Regulations allow the performance of a face-to-face encounter by a hospice physician, hospice nurse practitioner or hospice physician assistant. If the face-to-face encounter is performed by a hospice nurse practitioner or physician assistant, then the certifying physician:
- Must attest that he or she allowed a non-physician practitioner to perform the face-to-face encounter and provide the date of the encounter within the encounter documentation.
- Must attest to the patient’s condition found during the face-to-face encounter with the non-physician practitioner and in support of home health services.

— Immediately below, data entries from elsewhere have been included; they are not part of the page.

-- ==== Sys2Proof/Machine/Ltg.lean ====
section
/-! DEFINITION. Line-trigger generators: grid, issue, overrun, reversal, loss, dependents and power states (R44 to
R58), and the strobes and ring messages that an issue produces. -/

namespace Sys2Proof.Machine

/-- LEAD (R14, R44, R64). -/
def Dev.lead (d : Dev) : Nat :=
  if d.rf ZLK_STAT_ROLE 0 = 1 then 2000 + max (d.rf ZLK_LOOPLAT_PRI 0) (d.rf ZLK_LOOPLAT_REV 0) else 2000

/-- The source an LTG works from: RING becomes ENCODER while the device continues locally (R81). -/
def Dev.ltgSrc (d : Dev) (h : Nat) : Nat :=
  let src := d.rf LTG_CTRL_SRC h
  if src = 3 ∧ (d.getLtg h).localRun = true then 0 else src

/-- The encoder port of an LTG (R44, R52, R81). -/
def Dev.ltgPort (d : Dev) (h : Nat) : Nat :=
  if d.rf LTG_CTRL_SRC h = 3 then d.rf ZLK_ISLAND_ENC 0 else d.rf LTG_CTRL_ENC h

/-- How an LTG may issue: its head fires, it only sends ring messages, or it only consumes numbers (R58, R83, R357). -/
inductive IMode where
  | fire | ring | none
deriving DecidableEq, Repr

def Dev.imode (d : Dev) (h : Nat) : IMode :=
  let tx := tbit (d.rf ZLK_TXHEAD_MASK 0) h
  let master := d.rf ZLK_STAT_ROLE 0 = 1
  let leaving := match d.pwr.trans with
    | some (t, _) => decide (t ≠ 1)
    | none => false
  match d.pwr.st with
  | .run =>
    if leaving = true ∨ d.on CLK_REFSTAT_HOLDOVER 0 = true then (if master ∧ tx = true then .ring else .none)
    else if master ∧ d.zlk.bothLost = true ∧ d.rf ZLK_ISLAND_MODE 0 = 0 then (if tx then .ring else .none)
    else .fire
  | .hold => if master ∧ tx = true then .ring else .none
  | .nap => if master ∧ tx = true then .ring else .none
  | _ => .none

/-- The velocity and position an LTG works from: the port's, or while coasting the frozen velocity extrapolated without
the one-count clamp (R54). -/
def Dev.ltgVP (d : Dev) (h : Nat) : Int × Int :=
  let e := d.getEnc (d.ltgPort h)
  if d.on LTG_STAT_COASTING h then
    (e.lossV, e.lossP * 65536 + asr (e.lossV * ((d.t : Int) - (e.lossT : Int))) 16)
  else (e.vEff d.t, e.pExt d.t)

/-- The issue values of a line of an LTG that issues its own lines (R52). -/
def Dev.issueVals (d : Dev) (h : Nat) : IssueVals :=
  let m := d.ltgPort h
  let vp := d.ltgVP h
  let ok := decide (d.ltgSrc h = 0) || (d.on ENC_CTRL_EN m && d.on ENC_STAT_POSVALID m)
  { p := vp.2, v := vp.1, t := d.t, ok := ok }

/-- The position predicted at issue for the actual centre (R52). -/
def IssueVals.at (iv : IssueVals) (s c : Nat) : Int :=
  if iv.ok then iv.p + asr (iv.v * ((s : Int) + (c : Int) - (iv.t : Int))) 16 else 0

/-- The header position of a line that follows a leader (R52). -/
def Leader.at (l : Leader) (s c : Nat) : Int :=
  if l.ring = true ∨ l.c = c then l.pos else l.iv.at s c

def Dev.setGap (d : Dev) (h : Nat) : Dev := d.wf LTG_STAT_GAPPEND h 1

/-- The commit point of a line that the head will fire (R13): the new pitch commits, phase changes are judged, the
units behind the trigger commit, and the line waits for its boundary with the register values of this instant. -/
def Dev.commitLine (d : Dev) (h num s : Nat) (pos : Int) (gap : Bool) : Dev :=
  let l := d.getLtg h
  let d := d.phaseCommit h num l.prevSnap
  let d := (d.atCommit h num s l.prevSnap).winTake h
  let scan := if d.scanOn h then some (d.rf AFE_SCANDATA_IDX 0) else none
  let line : LineRec := ⟨num, s, pos, gap || d.on LTG_STAT_GAPPEND h, scan, d.regs⟩
  let d := d.setLtg h { d.getLtg h with
    pitch := l.pitchNew, sPrev := some s, prevSnap := some d.regs, issued := l.issued ++ [line] }
  let d := (d.setHcp h { d.getHcp h with clock := d.rf HCP_HCKFREQ_FREQ h }).wf LTG_STAT_GAPPEND h 0
  let d := d.lineBegins h line
  match if d.darkLine h then none else strobeOf d.regs h s with
  | none => d
  | some st => d.setHcp h { d.getHcp h with strobes := (d.getHcp h).strobes ++ [st] }

/-- A line issued for the ring only (R58, R83): the head does not fire, and its next fired line carries GAP. Its issue is a
commit point all the same (R13): line-shadowed values come into force and phase changes are judged (R110). -/
def Dev.commitRing (d : Dev) (h num s : Nat) : Dev :=
  let l := d.getLtg h
  let d := (((d.phaseCommit h num l.prevSnap).calChanged h l.prevSnap).legCommit h).winTake h
  let d := d.setLtg h { d.getLtg h with pitch := l.pitchNew, sPrev := some s, prevSnap := some d.regs }
  (d.setHcp h { d.getHcp h with clock := d.rf HCP_HCKFREQ_FREQ h }).setGap h

/-- LEAD as START carries it (R64). -/
def Dev.ringLead (d : Dev) : Nat := 2000 + max (d.rf ZLK_LOOPLAT_PRI 0) (d.rf ZLK_LOOPLAT_REV 0)

/-- The master queues a LINE message: it goes into the next free slot, of the superframe that is leaving if one of its slots
has not begun (R76, R77). -/
def Dev.queueLine (d : Dev) (h num s : Nat) (pos : Int) : Dev :=
  if d.rf ZLK_STAT_ROLE 0 = 1 ∧ tbit (d.rf ZLK_TXHEAD_MASK 0) h = true then
    { d with zlk := ({ d.zlk with txLines := d.zlk.txLines ++ [.line h num s (ux 64 pos)] } : Zlk).replan d.now d.ringLead }
  else d

/-- Armed heads that follow head `h` (R44 GANG). -/
def Dev.followers (d : Dev) (h : Nat) : List Nat :=
  (List.range 24).filter (fun g =>
    decide (g ≠ h) && d.on LTG_CTRL_ARM g && decide (d.rf LTG_CTRL_SRC g = 5) && decide (d.rf LTG_CTRL_REF g = h))

/-- A line that is dropped: counted, and the next fired line carries GAP (R56). -/
def Dev.dropLine (d : Dev) (h : Nat) : Dev := (d.inc LTG_OVRCNT_DROP h 1).setGap h

/-- A held line of a dependent LTG whose event is due: its number, boundary, and what its own followers take. -/
def Dev.dueHeld (d : Dev) (g : Nat) : Option (Nat × Nat × Leader) :=
  match (d.getLtg g).held with
  | none => none
  | some x => if x.s ≤ d.t + d.lead then
      x.leader.map (fun ld => (x.num, x.s, { ld with pos := ld.at x.s (d.centre g), c := d.centre g })) else none

/-- The held line is taken. -/
def Dev.heldTaken (d : Dev) (g : Nat) : Dev :=
  (d.setLtg g { d.getLtg g with held := none }).wf LTG_STAT_HELD g 0

/-- The number after `n`. -/
def nextNum (n : Nat) : Nat := (n + 1) % 2 ^ 32

/-- The number before `n`. -/
def prevNum (n : Nat) : Nat := (n + 0xFFFFFFFF) % 2 ^ 32

/-- What a dependent LTG is told of a line of its leader: number, boundary, whether the leader fires it, GAP, and what the
header takes. -/
structure GangTask where
  head : Nat
  num : Nat
  s : Nat
  fires : Bool
  gap : Bool
  leader : Leader
deriving DecidableEq, Repr

/-- What the followers of a head are told of one of its lines. -/
def Dev.tell (d : Dev) (h num s : Nat) (fires gap : Bool) (ld : Leader) : List GangTask :=
  (d.followers h).map (fun g => ⟨g, num, s, fires, gap, ld⟩)

/-- The event of a line of head `h` is issued: the head's own commit point and the ring message, and what its followers
are told. -/
def Dev.emitOne (d : Dev) (h num s : Nat) (pos : Int) (gap : Bool) (ld : Leader) : Dev × List GangTask :=
  let m := d.imode h
  let d := match m with
    | .fire => d.commitLine h num s pos gap
    | .ring => d.commitRing h num s
    | .none => d.setGap h
  let d := if m = .none then d else d.queueLine h num s pos
  (d, d.tell h num s (decide (m = .fire)) gap ld)

/-- A held line whose instant has come is issued first. -/
def Dev.emitDue (d : Dev) (g : Nat) : Dev × List GangTask :=
  match d.dueHeld g with
  | some (n, sh, lh) => (d.heldTaken g).emitOne g n sh lh.pos (d.on LTG_STAT_GAPPEND g) lh
  | none => (d, [])

/-- A dependent LTG takes the boundary and number of its leader and applies its own overrun policy (R57, R58). -/
def Dev.followOne (d : Dev) (x : GangTask) : Dev × List GangTask :=
  let g := x.head
  let d := d.wf LTG_LINE_LINE g (nextNum x.num)
  if x.fires = false ∨ d.imode g ≠ .fire then
    let d := d.setGap g
    let d := if d.imode g = .ring then d.queueLine g x.num x.s (x.leader.at x.s (d.centre g)) else d
    (d, d.tell g x.num x.s false x.gap x.leader)
  else
    let l := d.getLtg g
    let due := match l.sPrev with
      | some sp => sp + d.effmin g
      | none => 0
    if l.held.isSome then (d.dropLine g, [])
    else if x.s < due then
      if d.rf LTG_CTRL_OVR g = 0 then (d.dropLine g, [])
      else
        let d := (d.inc LTG_OVRCNT_DEFER g 1).wf LTG_STAT_HELD g 1
        let d := if x.gap then d.setGap g else d
        (d.setLtg g { d.getLtg g with held := some ⟨x.num, due, false, some x.leader⟩ }, [])
    else
      let c := d.centre g
      let pos := x.leader.at x.s c
      d.emitOne g x.num x.s pos x.gap { x.leader with pos := pos, c := c }

/-- The dependent LTGs take what they are told, leaders before followers; `fuel` bounds the walk. -/
def Dev.gang : Nat → Dev → List GangTask → Dev
  | 0, d, _ => d
  | _ + 1, d, [] => d
  | fuel + 1, d, x :: rest =>
    let a := d.emitDue x.head
    let b := a.1.followOne x
    Dev.gang fuel b.1 (a.2 ++ b.2 ++ rest)

/-- Enough for 24 heads, each with a held line. -/
def ganFuel : Nat := 600

/-- The event of a line is issued, with all that depends on it. -/
def Dev.emit (d : Dev) (h num s : Nat) (pos : Int) (gap : Bool) (ld : Leader) : Dev :=
  let a := d.emitOne h num s pos gap ld
  a.1.gang ganFuel a.2

/-- Issue a line of an LTG that is its own source. -/
def Dev.issueOwn (d : Dev) (h num s : Nat) (pos : Int) (iv : IssueVals) : Dev :=
  d.emit h num s pos (d.on LTG_STAT_GAPPEND h) ⟨iv, pos, d.centre h, false⟩

/-- The event of a held line is issued: LEAD before its boundary (R56). -/
def Dev.releaseHeld (d : Dev) (h : Nat) : Dev :=
  let l := d.getLtg h
  match l.held with
  | none => d
  | some x =>
    let d := (d.setLtg h { l with held := none }).wf LTG_STAT_HELD h 0
    let c := d.centre h
    match x.leader with
    | some ld =>
      let pos := ld.at x.s c
      d.emit h x.num x.s pos (d.on LTG_STAT_GAPPEND h) { ld with pos := pos, c := c }
    | none =>
      let iv := d.issueVals h
      let pos := iv.at x.s c
      let d := d.issueOwn h x.num x.s pos iv
      if x.stretch then
        let d := (d.wf LTG_STRPOS_SPOS h (ux 48 pos)).wf LTG_STRPOSH_SPOSH h (ux 48 pos / 2 ^ 32)
        let l := d.getLtg h
        (d.setLtg h { l with target := pos + l.pitch }).inc LTG_EVTCNT_STRETCH h 1
      else d

/-- The LTG counts as moving backwards or waiting to re-arm (R53). -/
def Dev.ltgBack (d : Dev) (h : Nat) : Bool := d.on LTG_STAT_REVERSE h || d.on ENC_STAT_REV (d.ltgPort h)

- Must sign and date the certification form or append an attestation that includes a narrative of the patient’s condition (supporting home health services), the date of the face-to-face visit, acknowledge that he or she allowed the non-physician practitioner to perform the face-to-face exam, and the certifying physician must sign and date the attestation
- May dictate the addendum and provide a signature and date on the dictated page; however, verbal communication to the home health agency is unacceptable.
- Hospice services
Hospice benefit periods consist of two 90-day periods and an unlimited number of 60-day periods. The initial certification of terminal illness must be based on the clinical judgment of the hospice medical director or physician member of the interdisciplinary group and the patient’s attending physician, who can be a medical doctor, doctor of osteopathy or nurse practitioner. The initial certification is valid for the first 90-day benefit period. A recertification must be performed no later than 15 days prior to the second (90-day) benefit period.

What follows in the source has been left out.